A so-called meaningful vote in the House of Commons is expected on December 11 following a five-day marathon debate and what is expected to be a titanic showdown among MPs. The agreement – as well as the separate political declaration outlining how EU/UK trade, security and other issues will work -- has already been fiercely opposed in recent parliamentary exchanges and the signs are that it will be ultimately rejected.
If the House of Commons votes down the deal, EU leaders have made clear their unwillingness to renegotiate it. A no-deal Brexit would presumably follow, resulting in possible chaos, severe damage to the British economy and wide-ranging repercussions internationally. The Bank of England has predicted the UK could sink into a severe recession. For its part, the International Monetary Fund has warned of shockwaves through the world financial system that would put global economic stability at risk.

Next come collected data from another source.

/-- Translate the pages of a run as a user's: the pins, or a cause. -/
def State.farPin (s : State) (asid : Nat) (run : Nat × Nat × Bool) : Except Nat (List TlbEntry) :=
  let va := run.1 % 2 ^ 40
  (unitsOf 65536 va run.2.1).foldl (fun acc x =>
    match acc with
    | .error c => .error c
    | .ok pins =>
        match s.walk asid (65536 * x) with
        | none => .error causeXLATE
        | some e =>
            if e.forbids (if run.2.2 then accWrite else accRead) true then .error causePROT
            else .ok (if pins.contains e then pins else pins ++ [e])) (.ok [])

/-- Translate and pin what a command of another package is to touch here (R286). -/
def State.farStart (s : State) (pkg id asid : Nat) (runs : List (Nat × Nat × Bool)) : State :=
  let all := runs.foldl (fun acc run =>
    match acc, s.farPin asid run with
    | .ok pins, .ok more => .ok (pins ++ more)
    | .error c, _ => .error c
    | .ok _, .error c => .error c) (Except.ok (ε := Nat) [])
  match all with
  | .error c => s.answer c []
  | .ok pins =>
      let c : FarCommand := ⟨pkg, id, asid, pins.eraseDups, false⟩
      ({ s with farCommands := s.farCommands ++ [c] } : State).answer 0 []

/-- The place of bytes of a started command of another package: by what it has pinned, else by a translation, which
for the word of its completion is made when it is added to. -/
def State.farAt (s : State) (pkg id va : Nat) (k : AccessKind) : Except Nat (Client × Spot) :=
  match s.farCommands.find? fun c => c.pkg == pkg && c.id == id with
  | none => .error causeXLATE
  | some c =>
      let va := va % 2 ^ 40
      match (c.pins.find? fun e => e.covers c.asid va).or (s.walk c.asid va) with
      | none => .error causeXLATE
      | some e => if e.forbids k true then .error causePROT else .ok (Client.mk c.asid none false, Spot.mem (e.paOf va) e.cached)

/-- Parts of a run of bytes within pages of 64 KiB. -/
def pageParts (va n : Nat) : List (Nat × Nat) := (unitsOf 65536 va n).map (pagePart va n)

/-- A write of another package performs; what a C = 1 host page takes reaches host memory at once (R468). -/
def State.farWrite (s : State) (pkg id va : Nat) (bs : List Byte) : Except Nat State :=
  (pageParts va bs.length).foldl (fun acc x =>
    match acc with
    | .error c => .error c
    | .ok s =>
        match s.farAt pkg id x.1 accWrite with
        | .error c => .error c
        | .ok (cl, y) =>
            let s := s.writeSpot cl none y ((bs.drop (x.1 - va)).take x.2) false
            .ok (match y with
              | .mem pa true => if isHost pa then (unitsOf 32 pa x.2).foldl (fun s z => (s.writebackSector (32 * z)).1) s
                  else s
              | _ => s)) (.ok s)

def State.farRead (s : State) (pkg id va n : Nat) : Except Nat (List Byte × State) :=
  (pageParts va n).foldl (fun acc x =>
    match acc with
    | .error c => .error c
    | .ok (bs, s) =>
        match s.farAt pkg id x.1 accRead with
        | .error c => .error c
        | .ok (cl, y) => let (more, _, s) := s.readAt cl y x.2 .clean; .ok (bs ++ more, s)) (.ok ([], s))

/-- The completion word's addition. -/
def State.farAdd (s : State) (pkg id va : Nat) : Except Nat State :=
  match s.farAt pkg id va accAtomic with
  | .error c => .error c
  | .ok (cl, y) =>
      match y with
      | .mem pa cached =>
          if cached || !isHost pa then .ok (s.addOne cl y 1)
          else if s.rootAdds pa then .ok (s.draw.addOne cl y 1)
          else .error causeAMOTGT
      | .pool _ _ => .ok (s.addOne cl y 1)

/-- The messages of a packet from its header and payload (R284): up to three segments, one where TF is set. -/
def packetMessages (header : Nat) (payload : List Byte) : List Message :=
  let tf := bit header 47
  let pkg := bits header 16 8
  let len (i : Nat) : Nat := 16 * (if bits header (64 + 24 * i) 8 = 0 then 256 else bits header (64 + 24 * i) 8)
  let start (i : Nat) : Nat := ((List.range i).map len).sum
  (List.range (if tf then 1 else bits header 24 2)).map fun i =>
    let ring := bits header (60 + 24 * i) 4
    let d : Dest := ⟨tf, pkg, if tf then bits header 72 14 else bits header (48 + 24 * i) 12, ring⟩
    ⟨d.entry, 0, BitVec.ofNat 16 header, none, (payload.drop (start i)).take (len i), 0,
      some (bits header 26 8, bits header 34 12), []⟩

/-- A packet arrives: one with NSEG = 0 is dropped and logged (R284); the reason it is logged with is the model's (log
entry 77). -/
def State.packetArrives (s : State) (header : Nat) (payload : List Byte) : State :=
  if bits header 24 2 = 0 then s.dropMessage none ⟨false, bits header 16 8, 0, 0⟩ 0
  else { s with messages := s.messages ++ packetMessages header payload }

/-- The first command of a queue that a condition picks, replaced. -/
def EngineQueue.modFirst (e : EngineQueue) (f : Command → Bool) (g : Command → Command) : EngineQueue :=
  match e.cmds.find? f with
  | some c => { e with cmds := e.cmds.map fun x => if x.serial == c.serial then g x else x }
  | none => e

/-- A package has acknowledged the last write to it of the queue's oldest command that waits for it (R287). -/
def State.farWritten (s : State) (core q : Nat) : State :=
  s.modTeam core fun t => t.setQueue q ((t.queue q).modFirst (fun c => !c.away.isEmpty && c.dataDone)
    fun c => { c with away := c.away.tail })

/-- Another package has answered the addition at a completion word: the command retires, or its queue halts (R271,
R287). -/
def State.farCompleted (s : State) (core q cause : Nat) : State :=
  match ((s.team core).queue q).cmds with
  | [] => s
  | c :: _ =>
      if !c.cplSent || !(s.core core).resident then s
      else if cause = 0 then s.retireHead core q c
      else s.haltQueue core q c.serial cause (cmdCplw c.bytes)

/-- Another package has ended the oldest message of a core (R285). -/
def State.farEnded (s : State) (core : Nat) (dropped : Bool) : State :=
  match s.messages.findIdx? fun m => m.source == core && m.origin.isNone && m.leaves s with
  | some i =>
      (match s.messages[i]? with
       | some m => s.endMessage i m (if dropped then dropFlag else 0)
       | none => s)
  | none => s

/-- An access performs and is answered, or its fault is. -/
def State.answered (s : State) (x : Except Nat State) : State :=
  match x with
  | .error c => s.draw.answer c []
  | .ok s => s.answer 0 []

/-- FABRIC_WINDOW_ARRIVAL: the commands, packets and answers of other packages (R284 to R287). -/
def execFabricWindowArrival (op : FabricOp) (s : State) : Out :=
  concludeEvent (fun s =>
    match op with
    | .start pkg id asid runs => s.farStart pkg id asid.toNat runs
    | .write pkg id va bytes => s.answered (s.farWrite pkg id va bytes)
    | .read pkg id va n =>
        (match s.farRead pkg id va n with
         | .error cause => s.answer cause []
         | .ok (bs, s) => s.answer 0 bs)
    | .cplAdd pkg id va => s.answered (s.farAdd pkg id va)
    | .finish pkg id => { s with farCommands := s.farCommands.filter fun c => !(c.pkg == pkg && c.id == id) }
    | .packet header payload => s.packetArrives header.toNat payload
    | .written core q => s.farWritten core q
    | .completed core q cause => s.farCompleted core q cause.toNat
    | .messageEnd core dropped => s.farEnded core dropped) s

end Sys2Proof.Machine
end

It seems many in the UK have become increasingly concerned that, after more than 18 months of intense negotiations to implement the majority decision in the 2016 referendum to quit the EU, the best the government can come up with is a controversial draft agreement which satisfies few and is already strongly opposed on the grounds it does not deliver the Brexit demanded by the people.
Mrs May now has to convince MPs the agreement is the best way forward for Britain. She claims it is right for the whole of the country because it will mean regaining control of the UK’s laws, money and borders, as well as its agriculture and fisheries, together with the right to develop an independent trade policy.

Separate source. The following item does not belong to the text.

-- ==== Sys2Proof/Machine/Dispatch.lean ====
section
/-! DEFINITION. One arm per instruction: its meaning. -/

namespace Sys2Proof.Machine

Critics of the agreement maintain, however, these claims cannot be justified because the divorce terms are too vague and leave the UK half-in and half-out of the bloc for an indeterminate period. Those opposed to it contend that, while continuing to make huge payments to the EU, the UK will be consigned to what has been termed “a limbo of unknowable duration” through a transition period that could be extended while the nation continues to be tied to the EU’s rules (without any say in formulating them) and could be forced to stay in the customs union indefinitely because of the backstop arrangements for the Irish border.
Seen from this side of the Atlantic and detached from the controversy, it is easier to reflect on the main issue of Brexit which is essentially about UK sovereignty and control over the nation’s affairs. Some in Britain maintain the failure of Mrs May’s government to stand firm against EU intransigence - and negotiate a clean break from a Brussels which is making the country’s exit as difficult as possible in order to deter other members from following suit - is tantamount to capitulation.

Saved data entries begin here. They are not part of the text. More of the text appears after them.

/-- A2A and A2A_DELIVERY (R283 to R285): an A2A step sends, and a message arrives or is dropped.  That the messages of a packet
leave together and are kept until the far package acknowledges each is log entry 41. -/
def Obligations.MessagesAreDelivered : Prop :=
  (∀ (s s1 : State) (p q i : Nat) (c : Command) (w : Row) (x : Parcel) (rest : List Parcel),
    s.dataCommand p q 6 = some (i, c) → (s.messages.any fun m => m.source == p && m.origin.isNone) = false →
    nextMessage c.bytes c.doneSectors.length = some w →
    s.readParcels p c c.doneSectors.length (packetRoom (cmdExt c.bytes 0)) = .ok (x :: rest, s1) →
    (s.team p).pairRun = 0 →
    (x.dest.pkg = s.hub.pkgid.toNat →
      ∃ t, exec (.a2a p q) s = .next t ∧ t.mem = s1.mem ∧ t.outbox = s1.outbox ∧
        t.messages = s1.messages ++ [x.message (s.team p) p]) ∧
    (x.dest.pkg ≠ s.hub.pkgid.toNat → x.dest.mayLeave = true →
      let xs := samePacket x.dest (x :: rest)
      ∃ t, exec (.a2a p q) s = .next t ∧ t.mem = s1.mem ∧
        t.outbox = (s1.sendPacket p (xs.map Parcel.dest) x.bytes.length (xs.flatMap Parcel.bytes)).outbox ∧
        t.messages = s1.messages ++ xs.map fun y => y.message (s.team p) p)) ∧
  (∀ (s : State) (p q i : Nat) (c : Command), s.dataCommand p q 6 = some (i, c) →
    (s.messages.any fun m => m.source == p && m.origin.isNone) = false → a2aRows c.bytes = [] →
    ∃ t, exec (.a2a p q) s = .next t ∧ t.mem = s.mem ∧ t.dataEnded p q i c.bytes) ∧
  (∀ (s : State) (index : Nat) (m : Message), s.messages[index]? = some m → m.leaves s = false →
    let d := destOf (bit m.target 32) m.target
    (∀ q slot, s.arrival m.launch m.asid d m.bytes.length = .slot q slot → (∀ e ∈ s.redEntries, e.core ≠ some q) →
      Mem.wf (s.core q).pool = true →
      ∃ t, exec (.a2aDelivery index) s = .next t ∧ t.messages = s.messages.eraseIdx index ∧
        (t.team q).ring d.ring = (((s.team q).ring d.ring).claim).publish slot ∧
        Mem.read (t.core q).pool ((s.team q).bufStart .y + ((s.team q).ring d.ring).offset slot) m.bytes.length =
          m.bytes) ∧
    (∀ reason q, s.arrival m.launch m.asid d m.bytes.length = .drop reason q →
      ∃ t, exec (.a2aDelivery index) s = .next t ∧ t.messages = s.messages.eraseIdx index ∧
        t.hub = (s.post evA2ADROP 0 srcHub d.entry reason).hub ∧ t.mem = s.mem ∧
        ∀ n, q = some n → (t.team n).ring d.ring = (let g := (s.team n).ring d.ring
          if g.isSet then { g with drops := min (g.drops + 1) 0xFFFF } else g)))

/-- The element-wise vector syllables (R296, R298 to R300): each completes where its sources read and D has room. -/
def Obligations.VectorElementwise : Prop :=
  (∀ (i : Instr) (f : Fmt) (d : VDst) (a b : VSrc) (k : Option VSrc) (g : Nat → Nat → Nat × Flags),
    VBinRule i f d a b k g → ∀ (s s1 s2 s3 : State) (x y : VBits) (en : List Bool), s.freshIssue = true →
    readVec a s = .ok (x, s1) → readVec b s1 = .ok (y, s2) → readMask f k s2 = .ok (en, s3) →
    s3.cur.vtakes s.issue.cluster d = true →
    let w := f.elemWidth
    ∃ t z, exec i s = .next t ∧ Elsewhere s t ∧
      t.cur = (s3.cur.vresult s.issue.cluster d z ((List.range (32768 / w)).map fun n =>
        if enabledAt en n then (g (elemOf w x n) (elemOf w y n)).2 else 0)).past s.issue.cluster s.now ∧
      ∀ n, n < 32768 / w → elemOf w z n =
        if enabledAt en n then (g (elemOf w x n) (elemOf w y n)).1 % 2 ^ w else elemOf w x n) ∧
  (∀ (i : Instr) (f : Fmt) (d : VDst) (a : VSrc) (k : Option VSrc) (g : Nat → Nat × Flags), VUnRule i f d a k g →
    ∀ (s s1 s2 : State) (x : VBits) (en : List Bool), s.freshIssue = true → readVec a s = .ok (x, s1) →
    readMask f k s1 = .ok (en, s2) → s2.cur.vtakes s.issue.cluster d = true →
    let w := f.elemWidth
    ∃ t z, exec i s = .next t ∧ Elsewhere s t ∧
      t.cur = (s2.cur.vresult s.issue.cluster d z ((List.range (32768 / w)).map fun n =>
        if enabledAt en n then (g (elemOf w x n)).2 else 0)).past s.issue.cluster s.now ∧
      ∀ n, n < 32768 / w → elemOf w z n =
        if enabledAt en n then (g (elemOf w x n)).1 % 2 ^ w else elemOf w x n)

/-- VFMA, VFMS, VCMP, VSEL (R297, R301, R302): each completes where its sources read and D has room. -/
def Obligations.VectorFmaCompareSelect : Prop :=
  ∀ (f : Fmt) (d : VDst) (a b : VSrc) (s s1 s2 : State) (x y : VBits), s.freshIssue = true →
    let w := f.elemWidth
    (∀ (r : Rnd) (c : VSrc) (s3 : State) (z : VBits), readVec a s = .ok (x, s1) → readVec b s1 = .ok (y, s2) →
      readVec c s2 = .ok (z, s3) → s3.cur.vtakes s.issue.cluster d = true →
      let g := fun (neg : Bool) n => f.params.fma r (f.num (elemOf w x n)) (f.num (elemOf w y n))
        (if neg then (f.num (elemOf w z n)).neg else f.num (elemOf w z n))
      (∃ t u, exec (.vfma f r d a b c) s = .next t ∧ Elsewhere s t ∧
        t.cur = (s3.cur.vresult s.issue.cluster d u ((List.range (32768 / w)).map fun n => (g false n).2)).past
          s.issue.cluster s.now ∧ ∀ n, n < 32768 / w → elemOf w u n = (g false n).1 % 2 ^ w) ∧
      (∃ t u, exec (.vfms f r d a b c) s = .next t ∧ Elsewhere s t ∧
        t.cur = (s3.cur.vresult s.issue.cluster d u ((List.range (32768 / w)).map fun n => (g true n).2)).past
          s.issue.cluster s.now ∧ ∀ n, n < 32768 / w → elemOf w u n = (g true n).1 % 2 ^ w)) ∧
    (∀ (cc : Cc) (k : Option VSrc) (s3 : State) (en : List Bool), readVec a s = .ok (x, s1) →
      readVec b s1 = .ok (y, s2) → readMask f k s2 = .ok (en, s3) → s3.cur.vtakes s.issue.cluster d = true →
      let h := fun n => if f.isInt then
          Cc.intHolds cc (signedOf w (elemOf w x n)) (signedOf w (elemOf w y n)) (elemOf w x n) (elemOf w y n)
        else Cc.floatHolds cc (f.num (elemOf w x n)) (f.num (elemOf w y n))
      ∃ t u, exec (.vcmp cc f d a b k) s = .next t ∧ Elsewhere s t ∧
        t.cur = (s3.cur.vresult s.issue.cluster d u ((List.range (32768 / w)).map fun n =>
          if enabledAt en n && !f.isInt && ((f.num (elemOf w x n)).isSnan || (f.num (elemOf w y n)).isSnan) then flagNV
          else 0)).past s.issue.cluster s.now ∧
        ∀ n, n < 32768 / w → elemOf w u n = if enabledAt en n && h n then 2 ^ w - 1 else 0) ∧
    (∀ (c : VSrc) (s3 : State) (z : VBits) (mx my : BitVec 128), readVecP a s = .ok ((x, mx), s1) →
      readVecP b s1 = .ok ((y, my), s2) → readVec c s2 = .ok (z, s3) → s3.cur.vtakes s.issue.cluster d = true →
      ∃ t u marks, exec (.vsel f d a b c) s = .next t ∧ Elsewhere s t ∧
        t.cur = (s3.cur.vput s.issue.cluster d (.ready u marks)).past s.issue.cluster s.now ∧
        (∀ e, e < 128 → (marks.getLsbD e = true ↔ ∃ n, n < 32768 / w ∧ w * n / 256 = e ∧
          (if elemOf w z n ≠ 0 then mx else my).getLsbD e = true)) ∧
        ∀ n, n < 32768 / w → elemOf w u n = if elemOf w z n ≠ 0 then elemOf w x n else elemOf w y n)

/-- Cells and elements that move (R305, R308, R309, R312), with the marks of their sectors (R291): each completes where
its sources read and its destination has room.  The exchange network of R309 permutes. -/
def Obligations.VectorMoves : Prop :=
  ((∀ (i : Instr) (d : VDst) (a : VSrc) (b : Src) (g : Nat → Nat → Nat), VMoveRule i d a b g →
      ∀ (s s1 s2 : State) (x : VBits) (m : BitVec 128) (k : W64), s.freshIssue = true →
      readVecP a s = .ok ((x, m), s1) → readSrc b s1 = .ok (k, s2) → s2.cur.vtakes s.issue.cluster d = true →
      ∃ t z marks, exec i s = .next t ∧ Elsewhere s t ∧
        t.cur = (s2.cur.vput s.issue.cluster d (.ready z marks)).past s.issue.cluster s.now ∧
        (∀ e, e < 128 → (marks.getLsbD e = true ↔ ∃ n, n / 8 = e ∧ m.getLsbD (g k.toNat n / 8) = true)) ∧
        ∀ n, n < 1024 → cellOf z n = cellOf x (g k.toNat n)) ∧
    (∀ (d : VDst) (a : VSrc) (bw : BitVec 3) (s s1 : State) (x : VBits) (m : BitVec 128), s.freshIssue = true →
      readVecP a s = .ok ((x, m), s1) → s1.cur.vtakes s.issue.cluster d = true →
      let g := fun (n : Nat) => 64 * (n / 64) + (benesColumns (tget 0 s.cur.benes bw.toNat)).getD (n % 64) 0
      ∃ t z marks, exec (.vperm d a bw) s = .next t ∧ Elsewhere s t ∧
        t.cur = (s1.cur.vput s.issue.cluster d (.ready z marks)).past s.issue.cluster s.now ∧
        (∀ e, e < 128 → (marks.getLsbD e = true ↔ ∃ n, n / 8 = e ∧ m.getLsbD (g n / 8) = true)) ∧
        ∀ n, n < 1024 → cellOf z n = cellOf x (g n)) ∧
    (∀ (a : VSrc) (bw : BitVec 3) (s s1 : State) (x : VBits), s.freshIssue = true →
      readVecOf a (firstSectors 44) s = .ok (x, s1) →
      ∃ t, exec (.pset bw a) s = .next t ∧ Elsewhere s t ∧
        t.cur = ({ s1.cur with benes := tput s1.cur.benes bw.toNat (BitVec.ofNat 352 x.toNat) } : Ctx).past
          s.issue.cluster s.now) ∧
    (∀ (d : VDst) (a : VSrc) (s s1 : State) (x : VBits) (m : BitVec 128), s.freshIssue = true →
      readVecP a s = .ok ((x, m), s1) → s1.cur.vtakes s.issue.cluster d = true →
      ∃ t, exec (.vmov d a) s = .next t ∧ Elsewhere s t ∧
        t.cur = (s1.cur.vput s.issue.cluster d (.ready x m)).past s.issue.cluster s.now) ∧
    (∀ (f : Fmt) (d : Dst) (a : VSrc) (b : Src) (s s1 s2 : State) (x : VBits) (m : BitVec 128) (k : W64),
      s.freshIssue = true → readVecP a s = .ok ((x, m), s1) → readSrc b s1 = .ok (k, s2) →
      s2.cur.takes s.issue.cluster d = true →
      let w := f.elemWidth
      let e := k.toNat % (32768 / w)
      ∃ t, exec (.vget f d a b) s = .next t ∧ Elsewhere s t ∧
        t.cur = (s2.cur.put s.issue.cluster d (.ready
          (if f.isInt then BitVec.ofInt 64 (signedOf w (elemOf w x e)) else BitVec.ofNat 64 (elemOf w x e))
          (m.getLsbD (w * e / 256)))).past s.issue.cluster s.now) ∧
    (∀ (f : Fmt) (d : VDst) (a : VSrc) (b c : Src) (s s1 s2 s3 : State) (x : VBits) (m : BitVec 128) (v k : W64)
      (bad : Bool), s.freshIssue = true → readVecP a s = .ok ((x, m), s1) → readSrcP b s1 = .ok ((v, bad), s2) →
      readSrc c s2 = .ok (k, s3) → s3.cur.vtakes s.issue.cluster d = true →
      let w := f.elemWidth
      let e := k.toNat % (32768 / w)
      ∃ t z, exec (.vput f d a b c) s = .next t ∧ Elsewhere s t ∧
        t.cur = (s3.cur.vput s.issue.cluster d
          (.ready z (m ||| if bad then 1#128 <<< (w * e / 256) else 0))).past s.issue.cluster s.now ∧
        ∀ n, n < 32768 / w → elemOf w z n = if n = e then v.toNat % 2 ^ w else elemOf w x n) ∧
    (∀ (f : Fmt) (d : VDst) (imm : BitVec 24) (s : State), s.freshIssue = true →
      s.cur.vtakes s.issue.cluster d = true →
      let w := f.elemWidth
      ∃ t z, exec (.vli f d imm) s = .next t ∧ Elsewhere s t ∧
        t.cur = (s.cur.vput s.issue.cluster d (.ready z 0)).past s.issue.cluster s.now ∧
        ∀ n, n < 32768 / w → elemOf w z n = (if f.isInt then wrapInt w imm.toInt
          else if w = 32 then imm.toNat * 256 else imm.toNat % 2 ^ 16) % 2 ^ w)) ∧
  (∀ w : BenesWord, (benesColumns w).Perm (List.range 64))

As such, they compare it with the Suez crisis in 1956 or what historians regard as Britain’s blunder in sacrificing Czechoslovakia instead of facing up to Hitler at Munich in 1938. Others see a parallel with King Henry VIII’s schism with Rome and the rejection of Roman Catholicism. Still others regard Brexit as a modern failure in statecraft when Britain should be operating from a position of strength in its own interests as a sovereign nation.
Many consider that Brexit was inevitable as the EU remains intent on ever-closer union and a federal super-state, despite the irony that European integration appears to have stalled with the election of populist governments in Hungary, Poland and, more recently, Italy. They see Brexit as a withdrawal from the EU’s political institutions so that Britain can indeed take back control of – in Mrs May’s words – the nation’s laws, money and borders. But they recognise the importance of close cooperation where possible and, in particular, frictionless trade with Britain’s European neighbours; and this was shown originally by the result of Britain’s 1975 referendum when a clear majority voted to stay in the then European Economic Community or Common Market.
It seems that a “no deal” could lead to the ousting of Mrs May as Prime Minister and to a General Election or a second referendum which presumably would be billed as a people’s vote on the draft agreement. But, even if the House of Commons passes the draft agreement, she could still face a vote of no-confidence in the face of pressure from Brexiteers. At this critical stage nothing can be ruled out.
Whatever happens, we reiterate our comment in an earlier column – as observers from afar -- that this is a momentous time in British politics and an important point in the nation’s long history. It is no exaggeration to say the coming weeks and months could be crucial in determining Britain’s immediate political and economic future.
We must also remember the warnings now growing louder that if this depending on how this all plays out the negative impact on the whole global economy could be seismic.